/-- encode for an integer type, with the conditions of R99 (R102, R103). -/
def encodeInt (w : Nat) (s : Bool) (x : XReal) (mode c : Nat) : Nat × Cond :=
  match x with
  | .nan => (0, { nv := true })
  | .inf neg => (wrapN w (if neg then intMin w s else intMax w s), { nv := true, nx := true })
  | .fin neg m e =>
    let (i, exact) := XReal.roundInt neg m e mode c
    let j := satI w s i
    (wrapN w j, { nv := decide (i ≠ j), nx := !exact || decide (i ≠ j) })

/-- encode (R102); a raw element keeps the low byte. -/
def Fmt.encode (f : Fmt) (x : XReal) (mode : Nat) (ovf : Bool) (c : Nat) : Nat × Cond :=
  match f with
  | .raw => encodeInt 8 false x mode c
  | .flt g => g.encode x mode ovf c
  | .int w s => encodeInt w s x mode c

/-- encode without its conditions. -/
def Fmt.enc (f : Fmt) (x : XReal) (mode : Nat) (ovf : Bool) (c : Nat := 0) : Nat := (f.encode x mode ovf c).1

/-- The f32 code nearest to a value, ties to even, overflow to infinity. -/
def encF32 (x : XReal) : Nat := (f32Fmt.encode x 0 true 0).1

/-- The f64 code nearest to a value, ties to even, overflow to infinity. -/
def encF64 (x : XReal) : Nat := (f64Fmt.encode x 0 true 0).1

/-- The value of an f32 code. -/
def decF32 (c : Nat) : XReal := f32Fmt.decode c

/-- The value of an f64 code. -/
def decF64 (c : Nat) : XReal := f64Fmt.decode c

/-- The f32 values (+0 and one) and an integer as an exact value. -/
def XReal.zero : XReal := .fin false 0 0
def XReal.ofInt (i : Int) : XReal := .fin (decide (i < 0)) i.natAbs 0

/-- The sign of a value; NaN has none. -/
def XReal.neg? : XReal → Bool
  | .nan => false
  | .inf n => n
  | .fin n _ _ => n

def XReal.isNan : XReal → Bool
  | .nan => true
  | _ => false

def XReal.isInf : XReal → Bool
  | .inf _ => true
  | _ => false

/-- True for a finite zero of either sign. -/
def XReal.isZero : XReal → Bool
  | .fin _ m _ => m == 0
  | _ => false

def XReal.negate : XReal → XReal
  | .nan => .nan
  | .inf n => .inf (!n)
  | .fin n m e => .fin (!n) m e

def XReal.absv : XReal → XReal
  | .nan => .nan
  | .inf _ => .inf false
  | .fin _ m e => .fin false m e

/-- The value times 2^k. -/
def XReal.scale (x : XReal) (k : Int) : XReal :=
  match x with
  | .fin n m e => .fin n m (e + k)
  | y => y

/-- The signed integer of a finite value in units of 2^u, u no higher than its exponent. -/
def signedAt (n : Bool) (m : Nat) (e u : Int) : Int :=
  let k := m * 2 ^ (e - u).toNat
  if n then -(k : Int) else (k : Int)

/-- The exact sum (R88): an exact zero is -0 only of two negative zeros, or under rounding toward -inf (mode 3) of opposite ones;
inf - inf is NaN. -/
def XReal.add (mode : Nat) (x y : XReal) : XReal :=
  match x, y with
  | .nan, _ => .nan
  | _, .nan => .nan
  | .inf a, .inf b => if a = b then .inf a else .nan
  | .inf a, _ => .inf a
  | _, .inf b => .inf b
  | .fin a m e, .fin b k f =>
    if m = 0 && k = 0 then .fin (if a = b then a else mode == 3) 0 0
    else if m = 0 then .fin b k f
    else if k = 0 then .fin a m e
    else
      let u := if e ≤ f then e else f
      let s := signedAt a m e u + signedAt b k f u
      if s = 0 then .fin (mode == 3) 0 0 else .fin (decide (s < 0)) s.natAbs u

#####

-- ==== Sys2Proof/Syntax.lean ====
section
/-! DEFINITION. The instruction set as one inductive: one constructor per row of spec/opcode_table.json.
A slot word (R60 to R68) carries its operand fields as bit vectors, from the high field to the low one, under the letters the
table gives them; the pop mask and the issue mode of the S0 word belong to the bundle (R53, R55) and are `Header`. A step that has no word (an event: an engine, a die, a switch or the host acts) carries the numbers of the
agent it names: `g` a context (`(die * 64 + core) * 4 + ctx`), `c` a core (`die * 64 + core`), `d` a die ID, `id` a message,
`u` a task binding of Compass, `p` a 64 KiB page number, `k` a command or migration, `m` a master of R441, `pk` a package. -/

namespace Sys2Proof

#####

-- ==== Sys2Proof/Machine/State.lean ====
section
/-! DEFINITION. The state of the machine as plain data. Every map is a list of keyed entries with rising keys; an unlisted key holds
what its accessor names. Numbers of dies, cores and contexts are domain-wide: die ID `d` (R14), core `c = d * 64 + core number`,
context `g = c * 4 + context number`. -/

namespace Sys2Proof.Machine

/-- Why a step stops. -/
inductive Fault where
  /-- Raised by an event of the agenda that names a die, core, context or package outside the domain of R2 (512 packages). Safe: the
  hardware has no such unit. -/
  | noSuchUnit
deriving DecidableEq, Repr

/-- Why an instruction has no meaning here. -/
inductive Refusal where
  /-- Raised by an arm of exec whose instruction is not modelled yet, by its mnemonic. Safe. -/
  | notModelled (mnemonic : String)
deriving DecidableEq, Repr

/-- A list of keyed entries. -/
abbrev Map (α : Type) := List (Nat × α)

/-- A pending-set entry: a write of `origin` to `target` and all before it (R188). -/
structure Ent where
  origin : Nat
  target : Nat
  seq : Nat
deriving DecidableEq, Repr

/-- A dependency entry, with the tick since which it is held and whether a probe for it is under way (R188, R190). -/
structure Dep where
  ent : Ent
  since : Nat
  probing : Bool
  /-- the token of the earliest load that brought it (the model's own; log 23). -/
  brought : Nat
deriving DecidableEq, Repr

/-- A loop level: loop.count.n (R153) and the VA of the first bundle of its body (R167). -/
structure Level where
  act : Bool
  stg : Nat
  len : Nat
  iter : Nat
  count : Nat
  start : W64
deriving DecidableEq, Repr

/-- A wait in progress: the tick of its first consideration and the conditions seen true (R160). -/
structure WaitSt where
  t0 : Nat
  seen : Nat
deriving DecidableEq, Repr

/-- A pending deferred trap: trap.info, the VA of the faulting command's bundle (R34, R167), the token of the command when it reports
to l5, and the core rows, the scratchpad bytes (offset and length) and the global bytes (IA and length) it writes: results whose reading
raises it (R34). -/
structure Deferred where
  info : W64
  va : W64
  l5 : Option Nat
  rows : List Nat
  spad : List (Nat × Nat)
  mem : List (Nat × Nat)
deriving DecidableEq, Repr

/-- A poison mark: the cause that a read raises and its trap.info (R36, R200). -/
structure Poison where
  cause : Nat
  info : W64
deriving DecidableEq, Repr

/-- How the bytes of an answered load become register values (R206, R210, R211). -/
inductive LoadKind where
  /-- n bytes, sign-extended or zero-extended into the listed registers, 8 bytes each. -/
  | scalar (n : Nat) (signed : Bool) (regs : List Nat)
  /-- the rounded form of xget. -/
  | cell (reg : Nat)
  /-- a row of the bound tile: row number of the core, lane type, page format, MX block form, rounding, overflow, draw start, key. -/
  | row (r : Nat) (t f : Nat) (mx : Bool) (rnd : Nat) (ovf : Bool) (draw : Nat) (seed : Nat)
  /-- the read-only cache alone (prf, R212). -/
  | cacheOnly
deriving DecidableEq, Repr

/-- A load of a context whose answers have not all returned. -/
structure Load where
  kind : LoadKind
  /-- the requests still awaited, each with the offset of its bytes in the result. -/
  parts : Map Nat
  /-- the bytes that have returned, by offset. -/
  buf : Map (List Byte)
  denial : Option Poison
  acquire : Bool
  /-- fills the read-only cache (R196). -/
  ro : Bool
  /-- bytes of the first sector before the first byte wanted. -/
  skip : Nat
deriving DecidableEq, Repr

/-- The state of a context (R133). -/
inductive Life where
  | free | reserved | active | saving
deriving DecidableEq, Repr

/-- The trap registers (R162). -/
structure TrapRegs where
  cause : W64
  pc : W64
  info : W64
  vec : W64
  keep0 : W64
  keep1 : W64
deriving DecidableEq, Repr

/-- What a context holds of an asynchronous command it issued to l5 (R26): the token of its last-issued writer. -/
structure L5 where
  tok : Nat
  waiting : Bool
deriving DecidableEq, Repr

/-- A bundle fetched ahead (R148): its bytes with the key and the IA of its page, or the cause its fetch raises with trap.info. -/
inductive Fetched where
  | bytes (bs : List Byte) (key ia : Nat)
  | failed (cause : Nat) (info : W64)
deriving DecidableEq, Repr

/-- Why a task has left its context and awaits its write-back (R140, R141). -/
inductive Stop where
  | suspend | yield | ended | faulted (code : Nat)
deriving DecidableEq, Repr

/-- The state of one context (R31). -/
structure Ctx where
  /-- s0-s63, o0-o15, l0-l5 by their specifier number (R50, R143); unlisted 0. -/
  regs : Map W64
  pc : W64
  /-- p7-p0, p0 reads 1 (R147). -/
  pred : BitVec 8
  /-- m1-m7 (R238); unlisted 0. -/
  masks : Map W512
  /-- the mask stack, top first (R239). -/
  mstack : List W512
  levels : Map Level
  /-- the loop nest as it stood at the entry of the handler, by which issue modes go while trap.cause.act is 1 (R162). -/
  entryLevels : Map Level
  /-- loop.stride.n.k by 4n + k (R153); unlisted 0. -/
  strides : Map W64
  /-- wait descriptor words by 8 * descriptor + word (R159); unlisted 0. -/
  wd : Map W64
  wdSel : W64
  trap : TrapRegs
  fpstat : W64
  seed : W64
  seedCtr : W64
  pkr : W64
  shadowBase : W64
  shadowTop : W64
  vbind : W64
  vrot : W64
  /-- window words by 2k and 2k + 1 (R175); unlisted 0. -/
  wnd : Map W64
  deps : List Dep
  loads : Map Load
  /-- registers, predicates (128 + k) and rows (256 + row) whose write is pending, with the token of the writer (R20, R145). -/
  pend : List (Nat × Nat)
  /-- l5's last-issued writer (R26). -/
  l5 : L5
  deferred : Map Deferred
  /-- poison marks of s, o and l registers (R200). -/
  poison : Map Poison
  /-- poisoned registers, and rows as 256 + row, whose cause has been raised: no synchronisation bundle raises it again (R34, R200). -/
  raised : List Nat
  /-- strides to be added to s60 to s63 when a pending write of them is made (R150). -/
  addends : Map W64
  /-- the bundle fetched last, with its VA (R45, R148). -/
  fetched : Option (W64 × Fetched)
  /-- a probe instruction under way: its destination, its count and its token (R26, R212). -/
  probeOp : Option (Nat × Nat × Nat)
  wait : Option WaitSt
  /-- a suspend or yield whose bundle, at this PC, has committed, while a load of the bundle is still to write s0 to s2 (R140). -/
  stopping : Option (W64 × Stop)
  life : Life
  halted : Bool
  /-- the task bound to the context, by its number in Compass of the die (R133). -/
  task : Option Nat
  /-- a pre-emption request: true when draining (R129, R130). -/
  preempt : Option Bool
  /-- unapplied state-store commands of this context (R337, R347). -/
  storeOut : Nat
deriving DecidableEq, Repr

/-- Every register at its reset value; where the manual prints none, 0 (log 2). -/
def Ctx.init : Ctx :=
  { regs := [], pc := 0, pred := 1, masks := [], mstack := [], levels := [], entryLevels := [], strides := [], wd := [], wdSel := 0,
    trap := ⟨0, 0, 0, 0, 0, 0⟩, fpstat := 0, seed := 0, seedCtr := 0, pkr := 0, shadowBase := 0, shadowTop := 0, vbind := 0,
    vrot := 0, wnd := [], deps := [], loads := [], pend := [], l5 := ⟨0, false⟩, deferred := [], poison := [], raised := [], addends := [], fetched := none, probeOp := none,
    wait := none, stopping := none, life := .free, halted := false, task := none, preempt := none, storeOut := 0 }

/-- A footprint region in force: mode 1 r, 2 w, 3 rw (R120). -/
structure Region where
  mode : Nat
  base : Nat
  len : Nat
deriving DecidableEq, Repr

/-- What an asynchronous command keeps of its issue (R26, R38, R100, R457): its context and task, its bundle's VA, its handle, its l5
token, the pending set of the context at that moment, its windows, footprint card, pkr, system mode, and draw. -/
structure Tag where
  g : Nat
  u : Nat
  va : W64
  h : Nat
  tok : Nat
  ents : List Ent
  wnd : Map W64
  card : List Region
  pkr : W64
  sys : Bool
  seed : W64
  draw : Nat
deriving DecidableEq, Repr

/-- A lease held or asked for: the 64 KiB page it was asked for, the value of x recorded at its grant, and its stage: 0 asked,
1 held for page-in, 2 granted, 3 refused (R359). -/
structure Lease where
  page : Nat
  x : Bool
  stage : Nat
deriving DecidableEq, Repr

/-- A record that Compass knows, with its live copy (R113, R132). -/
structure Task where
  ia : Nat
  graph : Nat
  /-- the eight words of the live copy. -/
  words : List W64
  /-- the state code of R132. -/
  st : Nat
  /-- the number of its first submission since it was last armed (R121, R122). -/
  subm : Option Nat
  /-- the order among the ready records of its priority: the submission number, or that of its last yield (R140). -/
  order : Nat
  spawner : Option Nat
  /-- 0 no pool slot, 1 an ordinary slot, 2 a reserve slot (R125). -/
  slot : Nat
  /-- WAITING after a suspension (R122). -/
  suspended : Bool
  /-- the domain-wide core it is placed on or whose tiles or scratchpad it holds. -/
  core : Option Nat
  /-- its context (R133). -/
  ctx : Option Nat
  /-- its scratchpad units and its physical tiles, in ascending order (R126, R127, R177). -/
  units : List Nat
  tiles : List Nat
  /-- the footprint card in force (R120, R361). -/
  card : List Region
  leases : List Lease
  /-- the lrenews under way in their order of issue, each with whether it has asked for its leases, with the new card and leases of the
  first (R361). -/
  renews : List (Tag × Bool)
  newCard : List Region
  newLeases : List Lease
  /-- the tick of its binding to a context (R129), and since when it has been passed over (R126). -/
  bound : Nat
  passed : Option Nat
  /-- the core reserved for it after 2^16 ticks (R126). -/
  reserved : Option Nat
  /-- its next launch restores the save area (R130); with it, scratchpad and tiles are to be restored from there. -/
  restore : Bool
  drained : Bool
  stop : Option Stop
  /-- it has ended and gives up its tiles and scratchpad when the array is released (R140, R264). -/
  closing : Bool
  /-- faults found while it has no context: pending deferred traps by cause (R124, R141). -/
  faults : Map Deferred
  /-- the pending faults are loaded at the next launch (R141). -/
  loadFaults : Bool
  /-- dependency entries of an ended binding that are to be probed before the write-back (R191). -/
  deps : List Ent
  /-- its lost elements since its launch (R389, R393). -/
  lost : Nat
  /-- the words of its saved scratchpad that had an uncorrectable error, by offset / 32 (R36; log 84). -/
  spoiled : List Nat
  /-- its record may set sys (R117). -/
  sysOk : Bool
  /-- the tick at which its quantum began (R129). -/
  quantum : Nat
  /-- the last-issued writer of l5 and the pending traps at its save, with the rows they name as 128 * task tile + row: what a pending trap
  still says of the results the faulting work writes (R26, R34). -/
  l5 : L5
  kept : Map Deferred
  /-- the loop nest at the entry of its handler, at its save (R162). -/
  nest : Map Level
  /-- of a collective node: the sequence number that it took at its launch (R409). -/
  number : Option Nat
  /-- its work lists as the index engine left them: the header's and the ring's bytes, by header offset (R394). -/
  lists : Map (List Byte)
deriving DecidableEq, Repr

#####

■ TASK BRIEF:
Reproducing the whole listing above is not the task. Copy exactly only the lines from the one with "body (R167). -/" to the one with "inductive LoadKind where", both kept.

■ ANSWER SECTION:
/-- A loop level: loop.count.n (R153) and the VA of the first bundle of its body (R167). -/
structure Level where
  act : Bool
  stg : Nat
  len : Nat
  iter : Nat
  count : Nat
  start : W64
deriving DecidableEq, Repr

/-- A wait in progress: the tick of its first consideration and the conditions seen true (R160). -/
structure WaitSt where
  t0 : Nat
  seen : Nat
deriving DecidableEq, Repr

/-- A pending deferred trap: trap.info, the VA of the faulting command's bundle (R34, R167), the token of the command when it reports
to l5, and the core rows, the scratchpad bytes (offset and length) and the global bytes (IA and length) it writes: results whose reading
raises it (R34). -/
structure Deferred where
  info : W64
  va : W64
  l5 : Option Nat
  rows : List Nat
  spad : List (Nat × Nat)
  mem : List (Nat × Nat)
deriving DecidableEq, Repr

/-- A poison mark: the cause that a read raises and its trap.info (R36, R200). -/
structure Poison where
  cause : Nat
  info : W64
deriving DecidableEq, Repr

/-- How the bytes of an answered load become register values (R206, R210, R211). -/
inductive LoadKind where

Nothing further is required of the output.